Are we making this too complicated? Best practices for cross-team project coordination in Jira

Hi everyone! I’m the Chief Product Officer at a remote company with about 100 employees. We’ve been using Jira and Confluence for roughly a decade now. Initially everything worked great when we just had Product and IT teams sharing one board, later expanding to multiple boards per product using Jira Software with Scrum methodology.

However, as our organization expanded and we added Marketing, Sales, and other departments, each team ended up with their own separate Jira project. This created challenges for managing work that spans multiple teams.

Our current workaround involves creating dedicated projects for high-level Initiatives and another for Scope items (which function as epics). Teams then link their individual tasks to these scope items using parent relationships. We also rely on a third-party addon called Sheets to generate comprehensive reports from this complex structure.

Honestly, this approach is quite cumbersome. We need specific link types to connect Initiatives with Scope items since epic-to-parent connections require premium licensing.
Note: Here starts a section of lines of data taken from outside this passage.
-- ==== Sys2Proof/Machine/SchedLace.lean ====
section
/-! DEFINITION. Scheduled lace operations (R345 to R349), and the ARRIVE and SIGNAL records (R292, R299, R336). -/

namespace Sys2Proof.Machine

/-! ### Lace-table entries (R345) -/

def leLop (x : List Word) : Nat := fld (nth x 0) 59 56
def leType (x : List Word) : Nat := fld (nth x 0) 55 54
def leSet (x : List Word) : Nat := fld (nth x 0) 53 48
def leSrcHandle (x : List Word) : Nat := fld (nth x 0) 47 40
def leSrcOff (x : List Word) : Nat := fld (nth x 0) 39 20
def leDeadline (x : List Word) : Nat := fld (nth x 0) 19 4
def leDstHandle (x : List Word) : Nat := fld (nth x 1) 63 56
def leDstOff (x : List Word) : Nat := fld (nth x 1) 55 36
def leSignal (x : List Word) : Bool := bit (nth x 1) 35
def leSem (x : List Word) : Nat := fld (nth x 1) 34 23

/-- The tile number under which the pace reduction stands (R349). -/
abbrev paceTile : Nat := 64

/-! ### Stages and runs (R346) -/

/-- The LACE runs of a bucket that begin in a step beat. -/
def laceRunsAt (s : State) (slot b beat : Nat) : List LaneRun := (laneRuns s slot b).filter (fun x => x.dir == 2 && x.beat == beat)

/-- Greatest latency of the lanes of some runs. -/
def greatestLatency (s : State) (slot b : Nat) (xs : List LaneRun) : Nat := (xs.map (fun x => laneLatency s slot b x.eyelet x.lane)).foldl max 0

/-- The committed plan's partner of a lane of a logical eyelet: the chip that receives what is sent on it, or that sends what comes on it (R272,
R276). -/
def planPartner (s : State) (sends : Bool) (ell k : Nat) : Option Nat :=
  let p := s.plan.committed
  let m := rget s Reg.groupMember
  if ell < 24 then
    (if m = 0xFF then none
     else let c := planMember p (if sends then (m + k) % 32 else (m + 32 - k) % 32); if c = 0xFFFF then none else some c)
  else (linkPartner p (ownChip s) ell).map (·.1)

/-- R346: the chips with which a package exchanges an operation's messages in a stage: every other member in ONE_HOP; in TREE, the other
members of its group in stages 1 and 3, of which only the representative sends in stage 3, and between representatives the others in stage 2. -/
def lacePeers (s : State) (x : LaceSet) (stage : Nat) : List Nat :=
  let own := ownChip s
  let g := laceGroup x own
  if x.shape = 0 then (if stage = 1 then (laceMembers x).filter (· != own) else [])
  else if stage = 1 then (laceGroupMembers x g).filter (· != own)
  else if stage = 2 then (if laceRep x g = some own then ((List.range 8).filter (· != g)).filterMap (laceRep x) else [])
  else if stage = 3 then (if laceRep x g = some own then (laceGroupMembers x g).filter (· != own) else (laceRep x g).toList)
  else []

/-- Whether a run's lane joins the package to one of some chips, in either direction. -/
def joins (s : State) (chips : List Nat) (x : LaneRun) : Bool :=
  [planPartner s true x.eyelet x.lane, planPartner s false x.eyelet x.lane].any (fun p => match p with | some c => chips.contains c | none => false)

/-- Whether a run of a stage stands at a beat on a lane of the set to or from one of some chips: group lanes, or global ones. -/
def laceLanes (s : State) (slot b beat : Nat) (group : Bool) (chips : List Nat) : List LaneRun :=
  (laceRunsAt s slot b beat).filter (fun y => decide (y.eyelet < 24) == group && joins s chips y)

/-- The logical tiles that a bucket has sections for. -/
def lastTiles (s : State) (slot b : Nat) : List Nat :=
  let d := directory s slot b
  (List.range 64).filter (fun t => d.any (fun x => x.1 < 0x10 && x.2.1 == t))

/-- R314: step beats of the pace points of a bucket. -/
def pacePoints (s : State) (slot b : Nat) : List Nat :=
  let first := paceFirst s slot
  let bc := beatCount s slot b
  let lag := paceLag s slot
  ((List.range (bc / max 1 (paceSpacing s slot) + 1)).map (fun p => first + p * paceSpacing s slot)).filter (fun x => x + lag < bc)

/-- R346: the Lace unit's bound for a shape. -/
def laceBound (shape lg lG : Nat) : Nat := if shape = 0 then 3 + lg else 6 + 2 * lg + lG

/-- R345, R349: a lace operation of a step: its step beat, tile (`paceTile` for the pace reduction), record, lace-table entry and set. -/
structure LaceIssue where
  beat : Nat
  tile : Nat
  record : Nat
  entry : List Word
  set : LaceSet
  deriving DecidableEq, Repr

def LaceIssue.barrier (q : LaceIssue) : Bool := q.tile != paceTile && leLop q.entry == lopBarrier

/-- The lace operations of a step in the order of their beats, and in one beat by tile. -/
def laceIssues (s : State) (slot b : Nat) : List LaceIssue :=
  let recs := (lastTiles s slot b).flatMap (fun t => ((stream s slot b t).filter (fun x => fld x.2.2 63 56 == 5)).map (fun x =>
    let en := secEntry s slot (findSec s slot b secLace t) 2 (fld x.2.2 47 38)
    (128 * x.2.1 + t, (⟨x.2.1, t, x.1, en, laceSet s (leSet en)⟩ : LaceIssue))))
  let own := (pacePoints s slot b).map (fun p => (128 * p + paceTile, (⟨p, paceTile, 0, [], laceSet s (paceLaceSet s slot)⟩ : LaceIssue)))
  (sortKeys (recs ++ own)).map (·.2)

/-- R346: L_G of an operation issued in step beat `beat` whose L_g is `lg`: the greatest latency among the global lanes on which the
representative forwards. Another member of the group has no global lane in its Last; there the runs of stage 3 say it, as the least latency after
which a run from the representative stands that no operation's stage 1 wants (DEDUCED, log 26). -/
def laceLGAfter (s : State) (slot b beat : Nat) (x : LaceSet) (lg : Nat) (issues : List LaceIssue) : Nat :=
  match laceRep x (laceGroup x (ownChip s)) with
  | none => 0
  | some rep =>
    if rep = ownChip s then greatestLatency s slot b (laceLanes s slot b (beat + 2 + lg) false (lacePeers s x 2))
    else
      let stage1 (at0 : Nat) : Nat := (issues.filter (fun q => q.beat + 1 == at0 && (lacePeers s q.set 1).contains rep)).length
      let from_ (at0 : Nat) : Nat := ((laceLanes s slot b at0 true [rep]).filter (fun y => planPartner s false y.eyelet y.lane == some rep)).length
      (((List.range 16).map (· + 1)).find? (fun w => stage1 (beat + 3 + lg + w) < from_ (beat + 3 + lg + w))).getD 0

/-- R346: L_g and L_G of an operation on a set issued in step beat `beat`: the greatest latency among the set's own group lanes, of stage 1 and, in
a TREE, of stage 3, and among its global lanes. -/
def laceLatencies (s : State) (slot b beat : Nat) (x : LaceSet) (issues : List LaceIssue) : Nat × Nat :=
  let lg0 := greatestLatency s slot b (laceLanes s slot b (beat + 1) true (lacePeers s x 1))
  if x.shape = 0 then (lg0, 0)
  else
    let lG (v : Nat) : Nat := laceLGAfter s slot b beat x v issues
    let third (v : Nat) : Nat := greatestLatency s slot b (laceLanes s slot b (beat + 3 + v + lG v) true (lacePeers s x 3))
    let lg := (((List.range 17).map (lg0 + ·)).find? (fun v => max lg0 (third v) == v)).getD lg0
    (lg, lG lg)

/-- The stage of an operation in which the package sends, for messages of schedule beat `sb`; 0 for none. In stages 2 and 3 only a
representative sends. -/
def laceStage (s : State) (r : Run) (o : SchedLace) (sb : Nat) : Nat :=
  let bc := max 1 (beatCount s r.slot r.bucket)
  let x := laceSet s o.set
  if sb = o.issued + 1 then 1
  else if x.shape = 0 ∨ laceRep x (laceGroup x (ownChip s)) ≠ some (ownChip s) then 0
  else
    let l := laceLatencies s r.slot r.bucket (o.issued % bc) x []
    if sb = o.issued + 2 + l.1 then 2
    else if sb = o.issued + 3 + l.1 + l.2 then 3
    else 0

/-- The operations whose messages are sent in a schedule beat, in issue order. -/
def laceSending (s : State) (r : Run) (sb : Nat) : List SchedLace := r.laceOps.filter (fun o => laceStage s r o sb != 0)

/-- R344: set indices in messages of at most seven consecutive ones. -/
def forwardChunks : List Nat → List (List Nat)
  | [] => []
  | i :: is =>
    match forwardChunks is with
    | (j :: js) :: rest => if j = i + 1 ∧ js.length < 6 then (i :: j :: js) :: rest else [i] :: (j :: js) :: rest
    | rest => [i] :: rest

/-- The set indices whose values a representative forwards in a stage: its own group's in stage 2, every other group's in stage 3. -/
def forwarded (s : State) (x : LaceSet) (stage : Nat) : List Nat :=
  let own := laceGroup x (ownChip s)
  (List.range x.members.length).filter (fun i => (meGroup (x.members.getD i 0) == own) == (stage == 2))

/-- The message that block `i` of a LACE run carries for an operation in a stage. -/
def stageMessage (s : State) (o : SchedLace) (stage i : Nat) : Option (List Word) :=
  let x := laceSet s o.set
  let own := ownChip s
  let value (c : Nat) : Option Nat := (o.held.find? (fun h => h.1 == c)).map (·.2)
  if stage = 1 then
    (if i = 0 then (value own).map (fun v => laceMessage own o.set o.lop o.ltype 0 (if o.lop = lopBarrier then 0 else 1) 0 o.seq (if o.lop = lopBarrier then [] else [v])) else none)
  else if laceRep x (laceGroup x own) ≠ some own then none
  else
    let is := forwarded s x stage
    if !is.all (fun j => (value (meChip (x.members.getD j 0))).isSome) then none
    else if o.lop = lopBarrier then (if i = 0 then some (laceMessage own o.set o.lop o.ltype 1 0 0 o.seq []) else none)
    else
      match (forwardChunks is)[i]? with
      | some (j :: js) => some (laceMessage own o.set o.lop o.ltype 1 (js.length + 1) j o.seq ((j :: js).map (fun m => (value (meChip (x.members.getD m 0))).getD 0)))
      | _ => none

/-- The LACE run that covers block `pos` of schedule beat `sb` on a lane of a physical eyelet, and the block's index in it. -/
def laceRunAt (s : State) (r : Run) (e k pos sb : Nat) : Option (LaneRun × Nat) :=
  let bc := max 1 (beatCount s r.slot r.bucket)
  let ell := logicalEyelet s e
  let i := 4 * (sb % bc) + pos
  ((laneRuns s r.slot r.bucket).find? (fun x => x.dir == 2 && x.eyelet == ell && x.lane == k && x.first ≤ i && i < x.first + x.count)).map
    (fun x => (x, i - x.first))

/-- The message a LACE block carries (R346). Where two operations send in one beat, the runs toward one partner serve them in order
(PRESUMED, log 26). -/
def laceBlock (s : State) (r : Run) (e k pos sb : Nat) : Option (List Word) :=
  match laceRunAt s r e k pos sb, lanePartner (rxOf s e k) with
  | some (x, i), some c =>
    let peers := (laceRunsAt s r.slot r.bucket x.beat).filter (fun y => lanePartner (rxOf s (physEyelet s y.eyelet) y.lane) == some c)
    let j := peers.findIdx (fun y => y == x)
    let ops := (laceSending s r sb).filter (fun o => (lacePeers s (laceSet s o.set) (laceStage s r o sb)).contains c)
    match ops[j]? with
    | some o => stageMessage s o (laceStage s r o sb) i
    | none => none
  | _, _ => none

/-! ### Issue, arrival and result (R345, R347, R349) -/

/-- Change a scheduled operation. -/
def modSchedLace (s : State) (o : SchedLace) (f : SchedLace → SchedLace) : State :=
  setRun s (fun y => { y with laceOps := y.laceOps.map (fun p => if p.tile = o.tile ∧ p.entry = o.entry ∧ p.issued = o.issued then f p else p) })

/-- R345, R347: the entry of an operation. -/
def laceEntry (r : Run) (tile entry : Nat) : List Word := runEntry r secLace tile 2 entry

/-- R347, R348: the cycle of the result's beat in which it is written: it is visible from the cycle after. -/
def laceWriteCycle (shape : Nat) : Nat := if shape = 0 then 18 else 4

/-- The schedule beat in which the last value of an operation arrives when no block is replayed (R348). -/
def laceArrival (s : State) (r : Run) (o : SchedLace) : Nat :=
  let x := laceSet s o.set
  let l := laceLatencies s r.slot r.bucket (o.issued % max 1 (beatCount s r.slot r.bucket)) x (laceIssues s r.slot r.bucket)
  o.issued + laceBound x.shape l.1 l.2 - 2
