-- ==== Sys2Proof/Machine/Units.lean ====
section
/-! DEFINITION. What a tile's units do cycle by cycle (R75 to R80, R84 to R97, R100 to R102, R136, R137, R298): passes, drains, row and vector
operations, copies of fixed timing and received blocks, in the cycles that their issue fixes, over the banks of the scratchpad. -/

namespace Sys2Proof.Machine

/-! ### Who asks for a bank (R101) -/

/-- Requesters of a bank. -/
inductive Requester where
  | drain (array : Nat)
  | rowUnit
  | vecUnit
  | stitcher (n : Nat)
  | inbound
  | unscheduled
  | maintenance
  deriving DecidableEq, Repr

/-- R101: the priority of a requester, in tenths: its rank, and the order within a rank. Unscheduled and maintenance requests take only
bank cycles that no scheduled request claims (R102), so none of them is among the requests that `runActs` orders (log 83). -/
def Requester.rank (q : Requester) : Nat :=
  match q with
  | .drain a => 10 + a
  | .rowUnit => 20
  | .vecUnit => 30
  | .stitcher n => 40 + n
  | .inbound => 50
  | .unscheduled => 60
  | .maintenance => 70

/-- The requester of an act, if it asks for banks. -/
def UnitAct.requester (u : UnitAct) : Option Requester :=
  match u with
  | .drainRow a _ _ => some (.drain a)
  | .opRead vec _ _ _ => some (if vec then .vecUnit else .rowUnit)
  | .opWrite vec _ _ => some (if vec then .vecUnit else .rowUnit)
  | .copyRead st _ _ => some (.stitcher st)
  | .copyWrite st _ _ => some (.stitcher st)
  | .copyStep st _ => some (.stitcher st)
  | .inbound _ _ _ => some .inbound
  | _ => none

/-- The order of acts in one cycle: what holds from the cycle on, stream starts, the requests by rank, a requester's reads before its writes,
and the writes to accumulator banks, which a read of the same cycle does not see. -/
def UnitAct.order (u : UnitAct) : Nat :=
  match u with
  | .passSettled _ _ => 0
  | .opComplete _ _ => 0
  | .walkMark _ _ _ => 0
  | .copyDone _ _ => 1
  | .stream _ _ => 2
  | .bankRow _ _ _ => 200
  | u =>
    2 * ((u.requester.map Requester.rank).getD 0) + (match u with | .opWrite _ _ _ => 1 | .copyWrite _ _ _ => 1 | _ => 0)

/-! ### The acts of a tile -/

/-- R75, R76, R79: the acts of a pass on array `a`. -/
def PassRec.acts (a : Nat) (d : PassRec) : List (Nat × UnitAct) :=
  (d.start, .stream a d.issue) :: (d.settles, .passSettled a d.issue)
    :: (List.range d.mCount).map (fun m => (d.start + m * d.cpr + 256, .bankRow a d.issue m))
    ++ (if d.drain then (List.range d.mCount).map (fun m => (d.completes + m, .drainRow a d.issue m)) else [])

/-- R86, R94: the acts of an operation. -/
def FuncRec.acts (d : FuncRec) : List (Nat × UnitAct) :=
  (d.completes, .opComplete d.isVec d.issue)
    :: (List.range d.rows).flatMap (fun r =>
        (d.writes r, .opWrite d.isVec d.issue r) :: (List.range d.parts).map (fun i => (d.readsAt r i, .opRead d.isVec d.issue r i)))
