/-- R305: the profile of a bucket under a stagger: idle, the step twice, idle. -/
def profilePasses (s : State) (slot b sg : Nat) : Bool :=
  let coeff (i : Nat) : Nat := ((s.last.load.map (·.coeffs)).getD s.power.coeffs).getD i 0
  let ws := (List.range 64).flatMap (fun t =>
    let img := findSec s slot b secHandles t
    let h (i : Nat) : Word := secWord s slot img i
    (timing s slot b t sg).work h ++ (inboundClaims s slot b t h).map (fun q => (⟨q.cycle, q.cycle + 1, 3, 0, 1⟩ : Work)))
  let last := (ws.map (·.hi)).foldl max (112 * beatCount s slot b)
  let mv := rget s Reg.modelCoreMv
  let idle := coreCurrent coeff mv [] 0
  profileOk s idle ((List.range (last / 56 + 2)).map (coreCurrent coeff mv ws))

end Sys2Proof.Machine
end

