/-- R494, R350: a lace operation keeps its OP_SEQ and what it holds, and tells its value again; one whose fold was written writes it again. -/
def laceAgain (s : State) (q : Nat) (f : Flight) : State :=
  let set := fld (nth f.words 1) 63 58
  match laceOpOf s set q f.id, f.result with
  | some o, _ =>
    (match o.held.find? (fun h => h.1 == ownChip s) with
     | some h => laceTell s set o h.2
     | none => s)
  | none, some r => if r.status = Code.ok ∧ fld (nth f.words 0) 63 56 = 9 then (engineWrite s q (nth f.words 3).toNat (leBytes (ltBytes (fld (nth f.words 1) 53 52)) r.value)).2 else s
  | none, none => s

/-- R494: a command that had not completed is started again: its copy is abandoned, it takes its place for a context anew, and its meaning is still to
begin. -/
def startAgain (s : State) (q : Nat) (f : Flight) : State :=
  let op := fld (nth f.words 0) 63 56
  if op = 8 ∨ op = 9 then laceAgain s q f
  else
    let s1 := modFlight s q f.id (fun f => { f with begun := false, result := startResult s q f.words })
    let s2 := { s1 with stitch := { s1.stitch with
      ctxs := s1.stitch.ctxs.filter (fun c => c.2.origin != some (q, f.id))
      waiting := s1.stitch.waiting.map (fun w => (w.1, w.2.filter (· != (q, f.id)))) } }
    if (startResult s q f.words).isSome then s2 else takePlace s2 q f.id f.words

/-- R494: after REPLAYING, the commands in flight are started again in start order. -/
def restartFlights (s : State) : State :=
  let fs := s.queues.queues.flatMap (fun q => (q.2.flights.filter (startsAgain q.1)).map (fun f => (f.beat, q.1, f)))
  (sortKeys fs).foldl (fun s x => startAgain s x.2.1 x.2.2) s

/-- REPLAY_END (R491, R494, R518): FAULT_BEAT is passed, or the launch has ended; a bench run stays for its whole launch. -/
def execReplayEnd (s : State) : Host.Outcome State Fault Refusal :=
  .next (if s.faults.rollback ≠ .replaying then s
    else
      let past := match s.last.run with
        | none => true
        | some r => !r.bench && decide (s.faults.faultBeat < nowSched s)
      if !past then s else rollbackInjectionDone (restartFlights { s with faults := { s.faults with rollback := .none } }))

/-! ### Epochs, witnesses and reports (R480, R497, R498) -/

/-- fault_epoch (R497, R498, R39, R510). -/
def wFaultEpoch (v : Nat) (s : State) : Nat × State :=
  if !newer 32 v (rget s Reg.faultEpoch) then refuse s Code.valueRefused
  else
    let ext := extend 32 s.faults.epochExt v
    let s1 := rset { s with faults := { s.faults with epochExt := ext, held := [], reported := [], acked := [] } } Reg.faultEpoch v
    let s2 := traceGeneration s1 2 ext
    accept (treadLog s2 7 (ownChip s2) 0 ext [])

/-- FAULT_EPOCH_WRITE (R497). -/
def execFaultEpochWrite (via : Via) (v : Nat) (s : State) : Host.Outcome State Fault Refusal := .next (doWrite s via 0x7000 1 (wFaultEpoch v))

/-- fault_ack (R498). -/
def wFaultAck (chip : Nat) (s : State) : Nat × State :=
  if 0xF7F < chip then refuse s Code.valueRefused
  else accept { s with faults := { s.faults with held := s.faults.held.filter (fun h => h.chip != chip), acked := if s.faults.acked.contains chip then s.faults.acked else s.faults.acked ++ [chip] } }

/-- FAULT_ACK (R498). -/
def execFaultAck (via : Via) (chip : Nat) (s : State) : Host.Outcome State Fault Refusal := .next (doWrite s via 0x7000 2 (wFaultAck chip))

/-- R498: when a holdoff ends, in ps of the beat clock: 2 ms × rank after the raise. -/
def holdoffEnd (h : HeldReport) : Nat := h.beat * 35840 + h.rank * 2000000000

/-- REPORT_HOLDOFF_EXPIRY (R498): the held report whose holdoff ends first is made. -/
def execReportHoldoffExpiry (s : State) : Host.Outcome State Fault Refusal :=
  .next (match s.faults.held with
    | [] => s
    | x :: xs =>
      let h := xs.foldl (fun m y => if holdoffEnd y < holdoffEnd m then y else m) x
      report { s with faults := { s.faults with held := s.faults.held.erase h } } h.code)

/-- R480: the received lanes whose accepted beacon names a chip. -/
def lanesNaming (s : State) (chip : Nat) : List Nat := (s.lanes.filter (fun l => lanePartner l.2 == some chip)).map (·.1)

/-- PEER_LOST (R480): every lane that names the chip is DOWN. -/
def execPeerLost (chip : Nat) (s : State) : Host.Outcome State Fault Refusal :=
  let ls := lanesNaming s chip
  .next (if ls.isEmpty ∨ ls.any (fun l => laneStatus s (l / 32) (reverseLane (l / 32) (l % 32)) != .down) = true then s
    else raise s { code := Code.peerLost, failed := some chip })

/-! ### Try-on (R499, R500) -/

/-- R499: how many units an injection kind has; 0 for a reserved kind. -/
def injectUnits (kind : Nat) : Nat := match kind with | 1 => 1024 | 2 => 1024 | 3 => 8 | 4 => 72 | 5 => 1 | _ => 0

/-- An injection is armed. -/
def armInjection (s : State) (kind unit atBeat : Nat) : State :=
  { s with faults := { s.faults with injects := s.faults.injects ++ [{ kind := kind, unit := unit, atBeat := atBeat }] } }

/-- TRY_ON (R499). -/
def execTryOn (queue id : Nat) (s : State) : Host.Outcome State Fault Refusal :=
  .next (runCommand s queue id 0x11 (fun s f =>
    let kind := fld (nth f.words 1) 63 56
    let unit := fld (nth f.words 1) 55 40
    let b := (nth f.words 2).toNat
    if injectUnits kind = 0 then finish' s queue id { status := Code.reservedSet }
    else if injectUnits kind ≤ unit ∨ (b ≠ 0 ∧ lastRunning s = false) then finish' s queue id { status := Code.valueRefused }
    else finish' (armInjection s kind unit b) queue id {}))

/-- TRYON_TIMER (R499): the kinds of tryon_kinds in turn, rotating through their units. -/
def execTryonTimer (s : State) : Host.Outcome State Fault Refusal :=
  let ks := [1, 2, 3, 4, 5].filter (fun n => (rget s Reg.tryonKinds).testBit (n - 1))
  let n := s.faults.tryonNext
  .next (if rget s Reg.tryonIntervalS = 0 then s
    else
      match ks[n % max 1 ks.length]? with
      | none => s
      | some k => armInjection { s with faults := { s.faults with tryonNext := n + 1 } } k (n / ks.length % injectUnits k) 0)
The whole system feels bloated and makes it challenging to train new team members.

We experimented with Advanced Roadmaps but found the interface too overwhelming and abandoned it quickly. Atlassian Home seemed promising initially, but its Projects feature doesn’t support linking multiple Jira items, so it doesn’t address our core issue.

I’m reaching out to this community for advice on how you handle similar challenges in your organizations. Any suggestions would be greatly appreciated as I’m actively seeking better solutions.

I’ll be honest, the frustration has reached a point where I’m considering developing a custom solution myself!

Thanks for any insights you can share.

you’re definitely overthinking this. we had the same headaches and went back to basics - one main project for cross-team stuff, everything else stays where it is. skip the fancy linking and just use tags and mentions. that sheets addon is probably costing more than it’s worth. sometimes the boring solution actually works best.

This exact same thing happened at my previous company (similar size). We got stuck in the same mess with too many projects and crazy linking everywhere. What saved us? We switched from team-based projects to domain-based ones. Instead of separate Marketing, Sales, IT projects, we created Customer Acquisition, Product Development, and Operations projects. Teams naturally collaborated within each domain, which killed most of the linking headaches since everyone working on related stuff shared the same space. We kept team-specific work in their original projects but moved all cross-functional stuff into these domain projects. Here’s the thing - your org structure doesn’t have to match your Jira structure. Training time dropped like crazy and we dumped most of our reporting addons since native dashboards handled everything. Advanced Roadmaps actually worked once we simplified the project setup.

Been there. We massively simplified by cutting down to fewer projects and using components smarter instead of separate projects per team. Here’s what we learned: cross-team coordination doesn’t need separate project structures - you need better tagging and filtering. We created one “Cross-Team” project for multi-department stuff, then used issue linking (not parent-child) to connect back to team work. Simple labeling convention worked way better than complex reporting. That third-party addon dependency? Red flag. We got burned by vendor lock-in during renewals. The fanciest setup isn’t always the best one - especially when onboarding new people becomes a nightmare. Before building custom solutions, ask yourself: is this complexity solving real problems or just creating new headaches?